I don't think the logic is broken... It just needs special treatment at the top level, just like you gave to AdminSearch. Although at this point I think it'd make more sense to do generic handling of all 'select'-type entries.
Why does it need special treatment? Doesn't it call a function and issue a normal template?
Also, I *think* there's supposed to be a confirmation request for deleting boards.... I only get one for deleting categories. Can you...confirm? Anyone?
Fairly sure there's supposed to be... there's a JS error in suggest.js (which is called for the board moderator selector) which causes the rest of the page JS to get upset, which prevents the confirm() being called.
Re: restore posts, I couldn't find the origin of the skeleton error. Argh. If you could look into it as well... I have no time to actually go and try to restore posts for now
I'll look into it right now I'm back on the PC.
Loosely related: when deleting a post, Wedge should update its 'children' posts to use the deleted post's parent ID. Should be easy enough, but we then have to update their own children, too... I'm not sure how to do this with minimal impact on the DB performance.
It's tricky - and that's before you get into the realms of split/merging. However, if you have any given tree of x->y->z, and it's y you're deleting, you only have to update all the cases for z where the parent is y. It's a single-direction graph, we're only recording the parent, not the children, nor the latter descendants, so if post y is deleted, UPDATE wedge_messages SET id_parent = x WHERE id_parent = y, and that'll match all the z cases because we're only recording the immediate parent...
And-- I guess 'parent' shouldn't be touched when removing through the recycle bin... Or maybe yes. What's certain is that it shouldn't be deleted when a post is 'unapproved'.

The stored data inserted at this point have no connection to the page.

-- ==== Sys2Proof/Tests/Slice0.lean ====
section
/-! SUPPORT. The model's own tests (expected results from 30_encoding.md and 95_test_vectors.md, BUF_CAP = 64), and for every
statement with hypotheses a state that meets them. -/

namespace Sys2Proof.Tests
open Sys2Proof Sys2Proof.Machine

/-! ### WellFormed: an ill-formed term for each check -/

theorem test_commands_wf : (Instr.tagDecode.wf && Instr.tagEncode.wf && Instr.frameDecode.wf && Instr.frameEncode.wf) = true := by
  decide
theorem test_misaligned_offset_refused : (BusOp.regRead 0x02).wf = false ∧ (BusOp.regWrite 0x3D 0).wf = false := by decide
theorem test_offset_past_map_refused : (BusOp.regRead 0x40).wf = false ∧ (BusOp.regRead 0x3C).wf = true := by decide
theorem test_index_past_space_refused : (BusOp.bufRead .wbuf 65536).wf = false ∧ (BusOp.bufWrite .pbuf 65536 0).wf = false ∧
    (BusOp.bufRead .wbuf 65535).wf = true := by decide
theorem test_other_width_refused : (BusOp.otherWidth .reg 16).wf = false ∧ (HostStmt.op (.otherWidth (.buf .pbuf) 32)).wf = false := by
  decide

/-! ### Decode: the words of 30_encoding.md R69, bit by bit, and illegal ones (R70, K2) -/

theorem test_decode_tag_decode : decodeCmd 0b00000000000000000000000000000001#32 = some .tagDecode := by decide
theorem test_decode_tag_encode : decodeCmd 0b00000000000000000000000000000010#32 = some .tagEncode := by decide
theorem test_decode_frame_decode : decodeCmd 0b00000000000000000000000000000011#32 = some .frameDecode := by decide
theorem test_decode_frame_encode : decodeCmd 0b00000000000000000000000000000100#32 = some .frameEncode := by decide
theorem test_decode_illegal : decodeCmd 0x00000000#32 = none ∧ decodeCmd 0x00000005#32 = none ∧
    decodeCmd 0x00000103#32 = none ∧ decodeCmd 0x80000001#32 = none ∧ decodeCmd 0xFFFFFFFF#32 = none := by decide
theorem test_decode_table_word : decodeTableWord 32 3 = some .frameDecode ∧ decodeTableWord 32 0 = none := by decide

/-! ### One command each, in the engine step -/

/-- The state of a next outcome. -/
def next? (o : Host.Outcome State Fault Refusal) : Option State :=
  match o with
  | .next t => some t
  | .fault _ => none
  | .refused _ => none

/-- Just after reset, with bytes in WBUF and their number in WLEN, and a command in progress. -/
def wire (b : List Byte) : State :=
  issue { State.reset with wbuf := Memory.writeBytes [] 0 b, wlen := BitVec.ofNat 16 b.length } 0

/-- Just after reset, with the registers of 95_test_vectors.md's D12, and a command in progress. -/
def regs (stag ctag : Word) (etype : Half) (payload : List Byte) : State :=
  issue { State.reset with
    dstHi := 0x0102, dstLo := 0x03040506, srcHi := 0x0A0B, srcLo := 0x0C0D0E0F, etype := etype,
    stag := TagReg.ofWord stag, ctag := TagReg.ofWord ctag, plen := BitVec.ofNat 16 payload.length,
    pbuf := Memory.writeBytes [] 0 payload } 0

/-- A12 of 95_test_vectors.md. -/
def a12 : List Byte := [1, 1, 1, 1, 1, 1, 2, 2, 2, 2, 2, 2]
/-- D12 of 95_test_vectors.md. -/
def d12 : List Byte := [1, 2, 3, 4, 5, 6, 0x0A, 0x0B, 0x0C, 0x0D, 0x0E, 0x0F]

/-- W1. -/
theorem test_tag_decode_w1 : (next? (exec .tagDecode (wire [0x70, 0x0C]))).map (fun t => (t.ctag.word, t.status.word)) =
    some (0x800B000C#32, 0x00000002#32) := by decide
/-- T9: exactly 2 bytes are required. -/
theorem test_tag_decode_t9 : (next? (exec .tagDecode (wire [0x70, 0x0C, 0x00]))).map (fun t => (t.ctag.word, t.status.word)) =
    some (0x00000000#32, 0x00000026#32) := by decide

/-- E2: PRESENT is ignored, and bytes past the second stay. -/
theorem test_tag_encode_e2 :
    (next? (exec .tagEncode { wire [0x11, 0x22, 0x33, 0x44] with ctag := TagReg.ofWord 0x000B000C })).map
      (fun t => (t.wbuf, t.wlen, t.status.word)) =
    some ([(0, 0x70), (1, 0x0C), (2, 0x33), (3, 0x44)], 2, 0x00000002#32) := by decide
/-- E5: VID 4096. -/
theorem test_tag_encode_e5 :
    (next? (exec .tagEncode { wire [0x11, 0x22] with ctag := TagReg.ofWord 0x00001000 })).map
      (fun t => (t.wbuf, t.wlen, t.status.word)) =
    some ([(0, 0x11), (1, 0x22)], 2, 0x00000036#32) := by decide

/-- F5 with W2's customer body: the inner TPID is not examined. -/
theorem test_frame_decode_f5 :
    (next? (exec .frameDecode (wire (a12 ++ [0x88, 0xA8, 0x70, 0x0C, 0x12, 0x34, 0xA0, 0xCC, 0x08, 0x00, 0x50])))).map
      (fun t => ([t.stag.word, t.ctag.word, t.dstLo], [t.dstHi, t.srcHi, t.etype, t.plen], t.pbuf)) =
    some ([0x800B000C, 0x800500CC, 0x01010101], [0x0101, 0x0202, 0x0800, 1], [(0, 0x50)]) := by decide
/-- F12: the TPID alone selects the required depth. -/
theorem test_frame_decode_f12 :
    (next? (exec .frameDecode (wire (a12 ++ [0x81, 0x00])))).map (fun t => (t.status.word, t.etype)) =
    some (0x00000116#32, 0) := by decide

/-- N4. -/
theorem test_frame_encode_n4 :
    (next? (exec .frameEncode (regs 0x800A0FFE 0x80050064 0x86DD [0xCA, 0xFE]))).map (fun t => (Memory.bytes t.wbuf 0 24, t.wlen)) =
    some (d12 ++ [0x88, 0xA8, 0x5F, 0xFE, 0x81, 0x00, 0xA0, 0x64, 0x86, 0xDD, 0xCA, 0xFE], 24) := by decide
/-- N11: the length is computed without wrap-around, and PBUF is not read. -/
theorem test_frame_encode_n11 :
    (next? (exec .frameEncode { regs 0x80000002 0x80000001 0x0800 [] with plen := 0xFFFF })).map (fun t => (t.status.word, t.wbuf)) =
    some (0x00000056#32, []) := by decide

/-! ### Lifecycle and access: vectors K of 95_test_vectors.md, one step each -/

/-- K20: a command that reads a byte never written since reset faults. -/
theorem test_k20_fault : exec .tagDecode (issue { State.reset with wlen := 2 } 1) = .fault (.undefinedByte .wbuf 0) := by rfl
/-- K3: an operand write while a command is in progress is dropped and recorded. -/
theorem test_k3_dropped : (next? (busOp (.regWrite 0x10 5) (wire [0x70, 0x0C]))).map (fun t => (t.wlen, t.status.word)) =
    some (2, 0x00010001#32) := by decide
/-- K7. -/
theorem test_k7_index_at_capacity : (next? (busOp (.bufWrite .wbuf 64 0xAA) State.reset)).map (fun t => (t.wbuf, t.status.word)) =
    some ([], 0x00010000#32) := by decide
/-- K9: reserved bits. -/
theorem test_k9_reserved_bits : (next? (busOp (.regWrite 0x10 0xFFFF0011) State.reset)).map (fun t => Reg.wlen.value t) =
    some 0x00000011#32 := by decide
/-- K10. -/
theorem test_k10_caps : (next? (busOp (.regRead 0x0C) State.reset)).map (fun t => t.reply) = some (.word 0x00010040#32) := by decide
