-- ==== Sys2Proof/Machine/Product.lean ====
section
/-! DEFINITION. When a product record `Cfg` is sound, and the record the model's reset state carries.
The spec leaves every field open (`00` R5): the default product is a DESIGN CHOICE
(notes/assumptions/1.md), chosen so that the premises of `spec/95_test_vectors.md` hold of it. -/

namespace Sys2Proof.Machine

/-- The data address of WREG, the only register address the spec gives (`10` R43). -/
abbrev wregAddr : DataAddr := 0x02C

/-- The registers a product must place in data space (`10` R43); SBMSET1 and the GIE register exist there
only if the product says so (`10` R35, `60` R411). -/
def requiredSfrs : List Sfr :=
  [ .status, .bsrcn, .fsr0h, .fsr0l, .fsr1h, .fsr1l, .indf0, .indf1, .prodh, .prodl, .tblptrh, .tblptrl,
    .tbldh, .tbldl, .tosh, .tosl, .stkptr, .pstatus, .pclatl ]

/-- The named bits of one register do not overlap (`92` D3), and STKPTR's pointer field lies below its
flags and can show every value from 0 to L (`10` R33). -/
def bitPosWf (b : BitPos) (depth : Nat) : Bool :=
  decide [b.c, b.dc, b.n, b.ov, b.z].Nodup && decide [b.stkfl, b.stkov, b.stkun].Nodup &&
  decide [b.skerr, b.timeOut, b.idleb, b.pd].Nodup && decide (depth < 2 ^ b.ptrWidth) &&
  [b.stkfl, b.stkov, b.stkun].all (fun p => decide (b.ptrWidth ≤ p.val))

/-- A sound product record: the register addresses pairwise distinct and none at 02CH (`10` R43), each
register at one address, L at least 1 and the program size at most 16384 (`00` R5), a sound opcode table. -/
def cfgWf (c : Cfg) : Bool :=
  decide ((c.sfrs.map (·.1)).Nodup) && decide ((c.sfrs.map (·.2)).Nodup) &&
  decide (wregAddr ∉ c.sfrs.map (·.1)) && requiredSfrs.all (fun r => (c.sfrs.map (·.2)).contains r) &&
  bitPosWf c.bitpos c.stackDepth && decide (1 ≤ c.stackDepth) && decide (c.progSize ≤ progSpace) &&
  c.encoding.wf

/-- The default product's flag positions. DESIGN CHOICE (notes/assumptions/1.md). -/
def defaultBitPos : BitPos where
  c := 0
  dc := 1
  n := 2
  ov := 3
  z := 4
  ptrWidth := 3
  stkfl := 7
  stkov := 6
  stkun := 5
  skerr := 3
  timeOut := 2
  idleb := 1
  pd := 0
  gie := 7

/-- The default product's register addresses. DESIGN CHOICE (notes/assumptions/1.md). -/
def defaultSfrs : List (DataAddr × Sfr) :=
  [ (0x001, .indf0), (0x002, .indf1), (0x003, .fsr0h), (0x004, .fsr0l), (0x005, .fsr1h), (0x006, .fsr1l),
    (0x007, .bsrcn), (0x008, .status), (0x009, .prodh), (0x00A, .prodl), (0x00B, .tblptrh),
    (0x00C, .tblptrl), (0x00D, .tbldh), (0x00E, .tbldl), (0x00F, .tosh), (0x010, .tosl), (0x011, .stkptr),
    (0x012, .pstatus), (0x013, .pclatl), (0x014, .sbmset1), (0x015, .gieReg) ]

/-- The product the reset state carries. DESIGN CHOICE (notes/assumptions/1.md): no field is in the spec;
interrupts' shadow save, the watchdog and the wake-up events are off, the defaults of `00` R5. -/
def defaultCfg : Cfg where
  sfrs := defaultSfrs
  bitpos := defaultBitPos
  ram := [(0, dataTop)]
  progSize := progSpace
  stackDepth := 4
  intVector := 0x0010
  intShadowSave := false
  wdtEnabled := false
  idleWake := { irq := false, other := false }
  sleepWake := { irq := false, other := false }
  resetKeepsFlags := false
  sbmset7 := false
  encoding := defaultEncoding

end Sys2Proof.Machine
end

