-- ==== Sys2Proof/Laws/Memory.lean ====
section
/-! SUPPORT. The laws of the two memories: a read after a write, and the canonical form. -/

namespace Sys2Proof.Machine

section Cells
variable {β : Type}

/-- Every address of a canonical list's tail is above its head. -/
theorem cellsWf_cons {b : Nat} {u : β} {l : List (Nat × β)} :
    cellsWf ((b, u) :: l) = true ↔ (∀ p ∈ l, b < p.1) ∧ cellsWf l = true := by
  simp [cellsWf, List.pairwise_cons]

@[simp] theorem cellsWf_nil : cellsWf ([] : List (Nat × β)) = true := rfl

/-- A read of the address just written gives the value written. -/
@[simp] theorem cellRead_cellWrite_same (l : List (Nat × β)) (a : Nat) (v : β) :
    cellRead (cellWrite l a v) a = some v := by
  induction l with
  | nil => simp [cellWrite, cellRead]
  | cons p rest ih =>
    obtain ⟨b, u⟩ := p
    unfold cellWrite
    split
    · simp [cellRead]
    · split
      · simp [cellRead]
      · simp [cellRead, *]

/-- A read of any other address gives what it gave before. -/
theorem cellRead_cellWrite_other (l : List (Nat × β)) {a c : Nat} (v : β) (h : c ≠ a) :
    cellRead (cellWrite l a v) c = cellRead l c := by
  induction l with
  | nil => simp [cellWrite, cellRead, h]
  | cons p rest ih =>
    obtain ⟨b, u⟩ := p
    unfold cellWrite
    split
    · simp [cellRead, h]
    · split
      · next hab => subst hab; simp [cellRead, h]
      · simp [cellRead, ih]

/-- What a write leaves in the list: the new entry and entries that were there. -/
theorem mem_cellWrite {l : List (Nat × β)} {a : Nat} {v : β} {p : Nat × β} (h : p ∈ cellWrite l a v) :
    p = (a, v) ∨ p ∈ l := by
  induction l with
  | nil => exact .inl (by simpa [cellWrite] using h)
  | cons q rest ih =>
    obtain ⟨b, u⟩ := q
    unfold cellWrite at h
    split at h
    · simpa using h
    · split at h
      · rcases List.mem_cons.mp h with h | h
        · exact .inl h
        · exact .inr (List.mem_cons_of_mem _ h)
      · rcases List.mem_cons.mp h with h | h
        · exact .inr (h ▸ List.mem_cons_self)
        · exact (ih h).imp_right (List.mem_cons_of_mem _)

/-- A write keeps the canonical form. -/
theorem cellsWf_cellWrite {l : List (Nat × β)} (a : Nat) (v : β) (h : cellsWf l = true) :
    cellsWf (cellWrite l a v) = true := by
  induction l with
  | nil => rfl
  | cons q rest ih =>
    obtain ⟨b, u⟩ := q
    obtain ⟨hb, hr⟩ := cellsWf_cons.mp h
    unfold cellWrite
    split
    · next hab =>
      refine cellsWf_cons.mpr ⟨fun p hp => ?_, h⟩
      rcases List.mem_cons.mp hp with rfl | hp
      · exact hab
      · exact hab.trans (hb p hp)
    · split
      · next hab => exact cellsWf_cons.mpr ⟨fun p hp => hab ▸ hb p hp, hr⟩
      · refine cellsWf_cons.mpr ⟨fun p hp => ?_, ih hr⟩
        rcases mem_cellWrite hp with rfl | hp
        · simp only; omega
        · exact hb p hp

/-- An entry of a canonical list is what its address reads as. -/
theorem cellRead_of_mem {l : List (Nat × β)} {a : Nat} {v : β} (hw : cellsWf l = true) (h : (a, v) ∈ l) :
    cellRead l a = some v := by
  induction l with
  | nil => simp at h
  | cons q rest ih =>
    obtain ⟨b, u⟩ := q
    obtain ⟨hb, hr⟩ := cellsWf_cons.mp hw
    rcases List.mem_cons.mp h with h | h
    · simp_all [cellRead]
    · have := hb _ h
      simp only at this
      simp [cellRead, ih hr h, show a ≠ b by omega]

/-- A value read is an entry of the list. -/
theorem mem_of_cellRead {l : List (Nat × β)} {a : Nat} {v : β} (h : cellRead l a = some v) : (a, v) ∈ l := by
  induction l with
  | nil => simp [cellRead] at h
  | cons q rest ih =>
    obtain ⟨b, u⟩ := q
    unfold cellRead at h
    split at h
    · simp_all
    · exact List.mem_cons_of_mem _ (ih h)

end Cells

/-- Data memory stays canonical under its one write. -/
theorem memory_wf_dmWrite {s : State} (a : DataAddr) (v : Byte) (h : Memory.wf s.mem = true) :
    Memory.wf (dmWrite s a v).mem = true := cellsWf_cellWrite _ _ h

@[simp] theorem dmRead_dmWrite_same (s : State) (a : DataAddr) (v : Byte) : dmRead (dmWrite s a v) a = some v := by
  simp [dmRead]

theorem dmRead_dmWrite_other (s : State) {a c : DataAddr} (v : Byte) (h : c ≠ a) :
    dmRead (dmWrite s a v) c = dmRead s c :=
  cellRead_cellWrite_other _ _ fun e => h (BitVec.eq_of_toNat_eq e)

/-- Program memory stays canonical under a write at a program address. -/
theorem progMemory_wf_cellWrite {m : ProgMemory} {a : Nat} (c : ProgCell) (ha : a < progSpace)
    (h : ProgMemory.wf m = true) : ProgMemory.wf (cellWrite m a c) = true := by
  simp only [ProgMemory.wf, Bool.and_eq_true, List.all_eq_true, decide_eq_true_eq] at h ⊢
  refine ⟨cellsWf_cellWrite _ _ h.1, fun p hp => ?_⟩
  rcases mem_cellWrite hp with rfl | hp
  · exact ha
  · exact h.2 p hp

/-- The reset state's memories are canonical. -/
theorem reset_memories_wf (c : Cfg) :
    Memory.wf (State.resetWith c).mem = true ∧ ProgMemory.wf (State.resetWith c).prog = true := ⟨rfl, rfl⟩

/-- `State.withFetchWord` keeps program memory canonical, where the instruction fits below 4000H. -/
theorem withFetchWord_prog_wf {s : State} (nbits w : Nat) (hpc : s.pc.toNat + 1 < progSpace)
    (h : ProgMemory.wf s.prog = true) : ProgMemory.wf (s.withFetchWord nbits w).prog = true := by
  have h1 (c : ProgCell) := progMemory_wf_cellWrite c (Nat.lt_of_succ_lt hpc) h
  simp only [State.withFetchWord, placeAtPc, loadWords]
  split
  · split
    · exact progMemory_wf_cellWrite _ hpc (h1 _)
    · exact h1 _
  · exact h1 _

end Sys2Proof.Machine
end

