/-- Settles O26. -/
theorem subtractFormula : Obligations.SubtractFormula := by
  intro x y bin
  exact ⟨sub8_isDifference x y bin, by simp [sub8_ov, msb_eq_bit7], msb_eq_bit7 _⟩

/-- Settles O39: both are `add8` or `sub8` of W and the literal. -/
theorem literalArithmetic : Obligations.LiteralArithmetic := by
  intro s k
  exact ⟨⟨_, _, add8_isSum s.w k false, rfl⟩, ⟨_, _, sub8_isDifference k s.w false, rfl⟩⟩

/-! ## Bytes written at a resolved address -/

/-- The byte goes to a target that takes any byte. -/
theorem writeDirect_lands_takesByte {k : WriteKind} {s : State} {e : DataAddr} {v : Byte}
    (h : takesByte (targetOf s.cfg e) = true) : ∃ t, writeDirect k s e v = .next t ∧ Landed s t e v := by
  unfold writeDirect Landed
  generalize ht : targetOf s.cfg e = tg at h
  cases tg with
  | wreg => exact ⟨_, rfl, rfl⟩
  | ram => exact ⟨_, rfl, rfl, dmRead_dmWrite_same s e v, fun b hb => dmRead_dmWrite_other s v hb⟩
  | absent => exact absurd h (by decide)
  | reg r =>
    cases r with
    | bsrcn | fsr0h | fsr0l | fsr1h | fsr1l | prodh | prodl | tblptrh | tblptrl | tbldh | tbldl => exact ⟨_, rfl, rfl⟩
    | status | indf0 | indf1 | tosh | tosl | stkptr | pstatus | pclatl | sbmset1 | gieReg => exact absurd h (by decide)

/-- The low byte of the PC replaced. -/
theorem toNat_replaceLow (p : ProgAddr) (v : Byte) :
    (p.extractLsb' 8 6 ++ v).toNat = p.toNat / 256 * 256 + v.toNat := by
  have hp := p.isLt
  have hv := v.isLt
  rw [BitVec.toNat_append, ← Nat.shiftLeft_add_eq_or_of_lt hv]
  simp only [BitVec.extractLsb'_toNat, Nat.shiftRight_eq_div_pow, Nat.shiftLeft_eq]
  omega

/-- A read-modify-write of PCLATL replaces the low byte of the PC (`92` D13). -/
theorem writeDirect_lands_pclatl {k : WriteKind} {s : State} {e : DataAddr} {v : Byte} (hk : k ≠ .pure)
    (h : targetOf s.cfg e = .reg .pclatl) : ∃ t, writeDirect k s e v = .next t ∧ Landed s t e v := by
  simp only [writeDirect, Landed, h]
  cases k with
  | pure => exact absurd rfl hk
  | modify | modifyFlags | bitClear | bitSet => exact ⟨_, rfl, _, toNat_replaceLow s.pc v, rfl⟩

theorem writeDirect_lands {k : WriteKind} {s : State} {e : DataAddr} {v : Byte}
    (h : takesByte (targetOf s.cfg e) = true ∨ (targetOf s.cfg e = .reg .pclatl ∧ k ≠ .pure)) :
    ∃ t, writeDirect k s e v = .next t ∧ Landed s t e v :=
  h.elim writeDirect_lands_takesByte fun ⟨hp, hk⟩ => writeDirect_lands_pclatl hk hp

/-- A whole-byte write of a system register is refused (`20` R79 case 6). -/
theorem writeDirect_systemReg {k : WriteKind} {s : State} {e : DataAddr} {v : Byte} {q : Sfr}
    (hk : k = .pure ∨ k = .modify ∨ k = .modifyFlags) (hq : q ∈ systemRegs) (h : targetOf s.cfg e = .reg q) :
    writeDirect k s e v = .refused (.systemRegisterWrite q) := by
  simp only [writeDirect, h]
  simp only [systemRegs, List.mem_cons, List.not_mem_nil, or_false] at hq
  obtain rfl | rfl | rfl | rfl | rfl | rfl := hq <;> obtain rfl | rfl | rfl := hk <;> rfl
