-- ==== Sys2Proof/Syntax.lean ====
section
/-! DEFINITION. What the steps of the IH-3296 are: one constructor per row of spec/opcode_table.json.

A slot instruction carries its head (R234) and the fields of its payload format (R238, R240 to R243), with the operand
kinds turned into constructors.  A step that is no slot instruction carries who or what it concerns; a command of the
command set, an SPDM request and a side-band message act on what the part has received (State.cmd, State.spdm and
State.side), and carry nothing. -/

namespace Sys2Proof

/-- The sequencing codes NX (R236). -/
inductive Nx where
  | seq | jmp | br | loop | call | ret | jind | exit
  deriving DecidableEq, Repr

/-- The slot head without its opcode (R234): DIST, SET, WAIT, NX, TGT and GP. -/
structure Head where
  dist : BitVec 4
  set  : BitVec 4
  wait : BitVec 12
  nx   : Nx
  tgt  : BitVec 5
  gp   : BitVec 4
  deriving DecidableEq, Repr

/-- The neighbour selection of operand A (R74). -/
inductive Nb where
  | none | lft | rgt
  deriving DecidableEq, Repr

/-- A source operand A or B of the R format, by its kind (R238): a varying, affine or uniform register number, an
8-bit immediate, or (operand B only) the 64-bit literal of the next slot (R245). -/
inductive Src where
  | vr  (r : BitVec 8)
  | ar  (r : BitVec 8)
  | sr  (r : BitVec 8)
  | imm (x : BitVec 8)
  | lit (x : Dword)
  deriving DecidableEq, Repr

/-- The R format (R238).  `nb` is the neighbour of A; `sub` and `c` are read under R256 and R257. -/
structure RArgs where
  d   : BitVec 8
  a   : Src
  b   : Src
  c   : BitVec 8
  nb  : Nb
  sub : BitVec 2
  deriving DecidableEq, Repr

/-- The immediate of the I format by its kind IK (R240). -/
inductive Imm where
  | signed   (x : BitVec 16)
  | unsigned (x : BitVec 16)
  | shifted  (x : BitVec 16)
  | literal  (x : Dword)
  deriving DecidableEq, Repr

/-- The I format (R240); A and AK are zero in both its instructions (R280). -/
structure IArgs where
  d   : BitVec 8
  imm : Imm
  sub : BitVec 4
  deriving DecidableEq, Repr

/-- The address kind XK of the M format (R241). -/
inductive Xk where
  | v32 | aff | unif | v64
  deriving DecidableEq, Repr

/-- The ordering field ORD of the M format (R141). -/
inductive Ord where
  | none | acq | rel | acqrel
  deriving DecidableEq, Repr

/-- The M format (R241). -/
structure MArgs where
  d   : BitVec 8
  x   : BitVec 8
  b   : BitVec 8
  off : BitVec 8
  xk  : Xk
  ord : Ord
  scp : BitVec 2
  hnt : BitVec 2
  deriving DecidableEq, Repr

/-- The E format (R242). -/
structure EArgs where
  d   : BitVec 8
  s   : BitVec 8
  b   : BitVec 8
  c   : BitVec 8
  ext : BitVec 8
  deriving DecidableEq, Repr

/-- The X format (R243). -/
structure XArgs where
  d   : BitVec 8
  a   : BitVec 8
  imm : BitVec 24
  deriving DecidableEq, Repr

/-- A Malthouse command entry as a function issues it (R434): the function (0 is PF0, n + 1 is VF n), the reserved
bits of the entry, PV, PART, TAG, OPC and the five arguments. -/
structure Cmd where
  fn   : Nat
  rsvd : Bool
  pv   : Bool
  part : BitVec 3
  tag  : BitVec 16
  opc  : BitVec 16
  a0   : Dword
  a1   : Dword
  a2   : Dword
  a3   : Dword
  a4   : Dword
  deriving DecidableEq, Repr

/-- What the patrol scrubber finds in the word it reads (R505). -/
inductive SoftError where
  | clean | correctable | uncorrectable
  deriving DecidableEq, Repr

/-- The path by which an SPDM request reaches the responder (R485): the DOE capability of a function, or MCTP. -/
inductive Via where
  | doe (fn : Nat)
  | mctp
  deriving DecidableEq, Repr

/-- An SPDM request as it reaches the responder (R485, R486): its path, its request code and its first parameter. -/
structure SpdmReq where
  via   : Via
  code  : BitVec 8
  param : BitVec 8
  deriving DecidableEq, Repr

/-- A message of the side-band controller (R500 to R504). -/
inductive SideMsg where
  /-- ENTDAA assigns this dynamic address. -/
  | daa (addr : BitVec 7)
  /-- MCTP discovery (none) or the assignment of an EID. -/
  | mctp (eid : Option (BitVec 8))
  /-- PLDM reads this numeric sensor. -/
  | sensor (id : Nat)
  /-- READ_ERRLOG from this SEQ on. -/
  | errlog (start : BitVec 32)
  /-- ERRLOG_INFO. -/
  | errlogInfo
  deriving DecidableEq, Repr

This is *really* where it gets fun. What might be better is if the actual hierarchy remains untouched in a physical sense but a simple "This post has been removed" placeholder is shown to the user. That would not only solve the whole issue of how to handle it (because you don't move it, you leave it totally in place) and prevent logical disjoint where the post is removed and the flow of conversation seems broken: it's still going to be broken if part of the conversation is missing, but at least you have context for it.